● **Data excerpts**
-- ==== Sys2Proof/Laws/Cells.lean ====
section
/-! SUPPORT. The cells, the two PC windows and the addressing pipeline: what each operation does to what
is read afterwards. -/

namespace Sys2Proof.Machine

variable (s : State)

/-! ## Bits of a byte -/

theorem getLsbD_withBit (v : Byte) (j i : Nat) (b : Bool) (hi : i < 8) :
    (withBit v j b).getLsbD i = if i = j then b else v.getLsbD i := by
  unfold withBit
  by_cases hij : i = j
  · subst hij
    cases b <;> simp [hi]
  · cases b
    · simp only [Bool.false_eq_true, if_false, BitVec.getLsbD_and, BitVec.getLsbD_not, hi, decide_true,
        Bool.true_and, BitVec.getLsbD_shiftLeft, hij]
      by_cases hlt : i < j
      · simp [hlt]
      · have : i - j ≠ 0 := by omega
        simp [hlt, BitVec.getLsbD_one, this]
    · simp only [if_true, BitVec.getLsbD_or, BitVec.getLsbD_shiftLeft, hi, decide_true, Bool.true_and, hij,
        if_false]
      by_cases hlt : i < j
      · simp [hlt]
      · have : i - j ≠ 0 := by omega
        simp [BitVec.getLsbD_one, this]

/-! ## Physical cells -/

/-- A direct read after a direct write. -/
@[simp] theorem State.cell_setCell (p v q : Byte) :
    (s.setCell p v).cell q = if q = p then v else s.cell q := by
  unfold State.cell State.setCell
  rw [listRead_listWrite]
  by_cases h : q = p
  · simp [h]
  · simp [h, BitVec.toNat_inj]

theorem State.cell_setCell_ne {p q : Byte} (v : Byte) (h : q ≠ p) : (s.setCell p v).cell q = s.cell q := by
  simp [h]

theorem State.cell_setCellBit (p : Byte) (j : Nat) (b : Bool) (q : Byte) :
    (s.setCellBit p j b).cell q = if q = p then withBit (s.cell p) j b else s.cell q :=
  s.cell_setCell p _ q

@[simp] theorem State.cell_setCellBit_ne {p q : Byte} (j : Nat) (b : Bool) (h : q ≠ p) :
    (s.setCellBit p j b).cell q = s.cell q := by
  simp [State.cell_setCellBit, h]

/-- The bits of a cell after one bit of a cell was written. -/
theorem State.cellBit_setCellBit (p : Byte) (j : Nat) (b : Bool) (q : Byte) (i : Nat) (hi : i < 8) :
    (s.setCellBit p j b).cellBit q i = if q = p ∧ i = j then b else s.cellBit q i := by
  unfold State.cellBit
  rw [State.cell_setCellBit]
  by_cases hq : q = p
  · subst hq
    simp [getLsbD_withBit _ _ _ _ hi]
  · simp [hq]

/-! ## The PC windows -/

@[simp] theorem State.cellRead_pcl : s.cellRead 0x02 = s.pc.extractLsb' 0 8 := rfl

@[simp] theorem State.cellRead_pclath : s.cellRead 0x0A = (s.pc.extractLsb' 8 5).setWidth 8 := rfl

theorem State.cellRead_cell {p : Byte} (h2 : p ≠ pclAddr) (hA : p ≠ pclathAddr) :
    s.cellRead p = s.cell p := by
  simp [State.cellRead, h2, hA]

/-- Two states that agree on PC and on the cells agree on every read. -/
theorem State.cellRead_congr {t : State} (hpc : t.pc = s.pc) {p : Byte} (h : t.cell p = s.cell p) :
    t.cellRead p = s.cellRead p := by
  simp [State.cellRead, hpc, h]

theorem State.cellWrite_pcl (v : Byte) :
    s.cellWrite pclAddr v = { s with pc := s.pc.extractLsb' 8 5 ++ v } := rfl

theorem State.cellWrite_pclath (v : Byte) :
    s.cellWrite pclathAddr v = { s with pc := v.extractLsb' 0 5 ++ s.pc.extractLsb' 0 8 } := rfl

theorem State.cellWrite_cell {p : Byte} (v : Byte) (h2 : p ≠ pclAddr) (hA : p ≠ pclathAddr) :
    s.cellWrite p v = s.setCell p v := by
  simp [State.cellWrite, h2, hA]

/-- The backing cells after a write: only a cell that is no PC window changes. -/
theorem State.cell_cellWrite (p v q : Byte) :
    (s.cellWrite p v).cell q
      = if p ≠ pclAddr ∧ p ≠ pclathAddr ∧ q = p then v else s.cell q := by
  by_cases h2 : p = pclAddr
  · subst h2; rfl
  · by_cases hA : p = pclathAddr
    · subst hA; rfl
    · rw [State.cellWrite_cell s v h2 hA, State.cell_setCell]
      simp [h2, hA]

/-- The low window of a PC built from its two parts. -/
theorem pcl_append (a : BitVec 5) (b : BitVec 8) : (a ++ b : PcWord).extractLsb' 0 8 = b := by
  refine BitVec.eq_of_toNat_eq ?_
  have hb := b.isLt
  have h := BitVec.toNat_append a b
  rw [← Nat.shiftLeft_add_eq_or_of_lt hb, Nat.shiftLeft_eq] at h
  rw [BitVec.extractLsb'_toNat, h, Nat.shiftRight_eq_div_pow]
  omega

/-- The high window of a PC built from its two parts. -/
theorem pclath_append (a : BitVec 5) (b : BitVec 8) : (a ++ b : PcWord).extractLsb' 8 5 = a := by
  refine BitVec.eq_of_toNat_eq ?_
  have hb := b.isLt
  have ha := a.isLt
  have h := BitVec.toNat_append a b
  rw [← Nat.shiftLeft_add_eq_or_of_lt hb, Nat.shiftLeft_eq] at h
  rw [BitVec.extractLsb'_toNat, h, Nat.shiftRight_eq_div_pow]
  omega

/-- What PCLATH keeps of a byte. -/
theorem pclath_keeps (v : Byte) : (v.extractLsb' 0 5).setWidth 8 = v &&& 0x1F := by
  revert v
  decide

/-- Every read after a write: PCLATH keeps the low five bits of the value (R65). -/
theorem State.cellRead_cellWrite (p v q : Byte) :
    (s.cellWrite p v).cellRead q
      = if q = p then (if p = pclathAddr then v &&& 0x1F else v) else s.cellRead q := by
  by_cases h2 : p = pclAddr
  · subst h2
    rw [State.cellWrite_pcl]
    by_cases hq : q = pclAddr
    · subst hq; exact pcl_append _ _
    · by_cases hA : q = pclathAddr
      · subst hA
        exact congrArg (BitVec.setWidth 8) (pclath_append _ _)
      · rw [if_neg hq, State.cellRead_cell _ hq hA, State.cellRead_cell _ hq hA]; rfl
  · by_cases hA : p = pclathAddr
    · subst hA
      rw [State.cellWrite_pclath]
      by_cases hq : q = pclathAddr
      · subst hq
        exact (congrArg (BitVec.setWidth 8) (pclath_append _ _)).trans (pclath_keeps v)
      · by_cases h2 : q = pclAddr
        · subst h2
          exact pcl_append _ _
        · rw [if_neg hq, State.cellRead_cell _ h2 hq, State.cellRead_cell _ h2 hq]; rfl
    · rw [State.cellWrite_cell s v h2 hA, if_neg hA]
      unfold State.cellRead
      simp only [State.cell_setCell, State.setCell_pc]
      split
      · next h => subst h; rw [if_neg (Ne.symm h2)]
      · split
        · next h => subst h; rw [if_neg (Ne.symm hA)]
        · rfl

@[simp] theorem State.cellWrite_w (p v : Byte) : (s.cellWrite p v).w = s.w := by
  unfold State.cellWrite; repeat' split
  all_goals rfl

@[simp] theorem State.cellWrite_stk (p v : Byte) : (s.cellWrite p v).stk = s.stk := by
  unfold State.cellWrite; repeat' split
  all_goals rfl

@[simp] theorem State.cellWrite_sp (p v : Byte) : (s.cellWrite p v).sp = s.sp := by
  unfold State.cellWrite; repeat' split
  all_goals rfl

@[simp] theorem State.cellWrite_pre (p v : Byte) : (s.cellWrite p v).pre = s.pre := by
  unfold State.cellWrite; repeat' split
  all_goals rfl

@[simp] theorem State.cellWrite_wdt (p v : Byte) : (s.cellWrite p v).wdt = s.wdt := by
  unfold State.cellWrite; repeat' split
  all_goals rfl

@[simp] theorem State.cellWrite_cyc (p v : Byte) : (s.cellWrite p v).cyc = s.cyc := by
  unfold State.cellWrite; repeat' split
  all_goals rfl

@[simp] theorem State.cellWrite_prog (p v : Byte) : (s.cellWrite p v).prog = s.prog := by
  unfold State.cellWrite; repeat' split
  all_goals rfl

@[simp] theorem State.cellWrite_inputs (p v : Byte) : (s.cellWrite p v).inputs = s.inputs := by
  unfold State.cellWrite; repeat' split
  all_goals rfl

/-- PC after a write of a cell that is no window. -/
theorem State.cellWrite_pc {p : Byte} (v : Byte) (h2 : p ≠ pclAddr) (hA : p ≠ pclathAddr) :
    (s.cellWrite p v).pc = s.pc := by
  rw [State.cellWrite_cell s v h2 hA]; rfl

/-! ## Canonical form -/

theorem State.wf_setCell {p v : Byte} (h : Memory.wf s.cells = true) (h2 : p ≠ pclAddr)
    (hA : p ≠ pclathAddr) : Memory.wf (s.setCell p v).cells = true :=
  Memory.wf_write h h2 hA

theorem State.wf_cellWrite (p v : Byte) (h : Memory.wf s.cells = true) :
    Memory.wf (s.cellWrite p v).cells = true := by
  by_cases h2 : p = pclAddr
  · subst h2; exact h
  · by_cases hA : p = pclathAddr
    · subst hA; exact h
    · rw [State.cellWrite_cell s v h2 hA]
      exact s.wf_setCell h h2 hA

theorem State.wf_setCellBit {p : Byte} (j : Nat) (b : Bool) (h : Memory.wf s.cells = true)
    (h2 : p ≠ pclAddr) (hA : p ≠ pclathAddr) : Memory.wf (s.setCellBit p j b).cells = true :=
  s.wf_setCell h h2 hA

end Sys2Proof.Machine
end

● **Task directions**
Print exactly the lines above, between the one holding "s.pre := by" and the one holding "Canonical form -/", inclusive, and nothing besides.

● **Response**
@[simp] theorem State.cellWrite_pre (p v : Byte) : (s.cellWrite p v).pre = s.pre := by
  unfold State.cellWrite; repeat' split
  all_goals rfl

@[simp] theorem State.cellWrite_wdt (p v : Byte) : (s.cellWrite p v).wdt = s.wdt := by
  unfold State.cellWrite; repeat' split
  all_goals rfl

@[simp] theorem State.cellWrite_cyc (p v : Byte) : (s.cellWrite p v).cyc = s.cyc := by
  unfold State.cellWrite; repeat' split
  all_goals rfl

@[simp] theorem State.cellWrite_prog (p v : Byte) : (s.cellWrite p v).prog = s.prog := by
  unfold State.cellWrite; repeat' split
  all_goals rfl

@[simp] theorem State.cellWrite_inputs (p v : Byte) : (s.cellWrite p v).inputs = s.inputs := by
  unfold State.cellWrite; repeat' split
  all_goals rfl

/-- PC after a write of a cell that is no window. -/
theorem State.cellWrite_pc {p : Byte} (v : Byte) (h2 : p ≠ pclAddr) (hA : p ≠ pclathAddr) :
    (s.cellWrite p v).pc = s.pc := by
  rw [State.cellWrite_cell s v h2 hA]; rfl

/-! ## Canonical form -/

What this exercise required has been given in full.